= PROBLEM DESCRIPTION =
Copy every line of the data that includes the string "remote".

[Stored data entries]

════

-- ==== Sys2Proof/Machine/Queue.lean ====
section
/-! DEFINITION. User queues, packets and their checks, event vectors, completion words and the report ring (spec/10
R247 to R253, R388). -/

namespace Sys2Proof.Machine

/-! ### Words by virtual address of a VI, for the package's own processors -/

/-- Why a hub cannot read or write at an address: NONCANON, PROT or PAGE. -/
def hubCause (s : State) (vi va : Nat) : Nat :=
  if 2 ^ 48 ≤ va then cNonCanon
  else match hubFind s vi va with
    | some _ => cProt
    | none => cPage

/-- A packet of a die's fabric interface to another package that is no word's operation; `id` stands in its ADDR. -/
def controlReq (pkg id : Nat) (op : WordOp) (vi : BitVec 6) (gang : BitVec 32) : WordReq where
  rid := 0
  op := op
  place := .remote pkg id
  ea := BitVec.ofNat 48 id
  val := 0
  cmp := 0
  owner := .device
  core := 0
  gang := gang
  vi := vi
  tag := none
  wto := 0
  rel := false
  posted := false
  row := (0, 0)

/-- A die's fabric interface gets packets to send. -/
def toFabric (s : State) (die : Nat) (rs : List WordReq) : State :=
  let d := mapGetD s.fab.dies die {}
  { s with fab := { s.fab with dies := mapPut s.fab.dies die { d with toSend := d.toSend ++ rs } } }

/-- Numbers from which the hub's own requests to other packages count: reads, stores that something follows, and words of
gang records. -/
def farBase : Nat := 2 ^ 60
def complBase : Nat := 2 ^ 61
def recordBase : Nat := 2 ^ 62

/-- Why a hub has no word: a cause that stops the read, or a word of another package that has not come yet. -/
inductive HubStop where
  | cause (c : Nat)
  | away (p : Place)
deriving DecidableEq, Repr

/-- A plain read of a word by one of the package's own processors (R235, R246, R250): a word of this package, or one of
another package once it has come for that use. -/
def farRead (s : State) (u : FarUser) (vi acc va : Nat) : Word ⊕ HubStop :=
  if 2 ^ 48 ≤ va then .inr (.cause cNonCanon)
  else match hubPlace s vi va acc with
    | some (.here loc, _) =>
      if s.mem.broken.contains (wordOf loc) then .inr (.cause cUncorrData) else .inl (s.readWord loc)
    | some (.hole _, _) => .inl 0
    | some (.remote p x, _) =>
      match (s.work.far.find? (fun f => f.user == u && f.place == .remote p x)).bind FarWord.got with
      | some (.value v) => .inl v
      | some (.trap c _) => .inr (.cause c)
      | _ => .inr (.away (.remote p x))
    | none => .inr (.cause (hubCause s vi va))

/-- A read with R permission. -/
def hubRead (s : State) (u : FarUser) (vi va : Nat) : Word ⊕ HubStop := farRead s u vi accLoad va

/-- Reads words; the first failure decides. -/
def farReads (s : State) (u : FarUser) (vi acc : Nat) : List Nat → List Word ⊕ HubStop
  | [] => .inl []
  | va :: l =>
    match farRead s u vi acc va with
    | .inr c => .inr c
    | .inl w => match farReads s u vi acc l with
      | .inl ws => .inl (w :: ws)
      | .inr c => .inr c

/-- The addresses of `n` words in a row. -/
def wordRun (va n : Nat) : List Nat := (List.range n).map (fun k => va + 8 * k)

/-- Reads `n` words from an address; the first failure decides. -/
def hubReads (s : State) (u : FarUser) (vi va n : Nat) : List Word ⊕ HubStop := farReads s u vi accLoad (wordRun va n)

/-- Another package is asked for those of some words that lie there and have not been asked for yet: plain loads. -/
def farAsk (s : State) (die : Nat) (u : FarUser) (vi acc : Nat) (vas : List Nat) : State :=
  vas.foldl (fun s va => match farRead s u vi acc va with
    | .inr (.away (.remote pkg x)) =>
      if s.work.far.any (fun f => f.user == u && f.place == .remote pkg x) then s
      else
        let (id, s) := s.fresh
        let r : WordReq := { controlReq pkg va (.load 8 false) (BitVec.ofNat 6 vi) 0 with
          rid := farBase + id, place := .remote pkg x }
        let f : FarWord := { user := u, rid := farBase + id, place := .remote pkg x, got := none }
        toFabric { s with work := { s.work with far := s.work.far ++ [f] } } die [r]
    | _ => s) s

/-- The hub asks for `n` words in a row. -/
def hubAsk (s : State) (u : FarUser) (vi va n : Nat) : State := farAsk s 0 u vi accLoad (wordRun va n)

/-- What has been read from other packages for a use is dropped. -/
def farDrop (s : State) (u : FarUser) : State :=
  { s with work := { s.work with far := s.work.far.filter (fun f => f.user != u) } }

/-- Words of this package have been read: correctable errors are corrected and counted, uncorrectable ones counted (R217). -/
def farTook (s : State) (vi acc : Nat) (vas : List Nat) : State :=
  vas.foldl (fun s va => match hubPlace s vi va acc with
    | some (.here loc, _) => (s.plainRead loc).1
    | _ => s) s

/-- The hub has read `n` words in a row for a use, which is over. -/
def hubTook (s : State) (u : FarUser) (vi va n : Nat) : State := farDrop (farTook s vi accLoad (wordRun va n)) u

/-- A hub's plain store of a word, whose request to another package has a number: none where it faults at once. -/
def hubWriteAs (s : State) (rid vi va : Nat) (v : Word) (gang : BitVec 32) : Option State :=
  if 2 ^ 48 ≤ va then none
  else match hubPlace s vi va accStore with
    | some (.here loc, _) => some (deviceStore s loc v gang)
    | some (.hole _, _) => some s
    | some (.remote p x, _) =>
      some (toFabric s 0 [{ controlReq p va (.store 8) (BitVec.ofNat 6 vi) gang with
        rid := rid, place := .remote p x, val := v }])
    | none => none

/-- A hub's plain store of a word: none where it faults. -/
def hubWrite (s : State) (vi va : Nat) (v : Word) (gang : BitVec 32) : Option State := hubWriteAs s 0 vi va v gang

/-- A hub's store that is dropped where it faults. -/
def hubPut (s : State) (vi va : Nat) (v : Word) (gang : BitVec 32) : State := (hubWrite s vi va v gang).getD s

/-- Stores of consecutive words, each dropped where it faults. -/
def hubPuts (s : State) (vi va : Nat) (gang : BitVec 32) : List Word → State
  | [] => s
  | w :: ws => hubPuts (hubPut s vi va w gang) vi (va + 8) gang ws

════

= ANSWER TO THIS TASK =
  place := .remote pkg id
    | some (.remote p x, _) =>
      match (s.work.far.find? (fun f => f.user == u && f.place == .remote p x)).bind FarWord.got with
      | _ => .inr (.away (.remote p x))
    | .inr (.away (.remote pkg x)) =>
      if s.work.far.any (fun f => f.user == u && f.place == .remote pkg x) then s
          rid := farBase + id, place := .remote pkg x }
        let f : FarWord := { user := u, rid := farBase + id, place := .remote pkg x, got := none }
    | some (.remote p x, _) =>
        rid := rid, place := .remote p x, val := v }])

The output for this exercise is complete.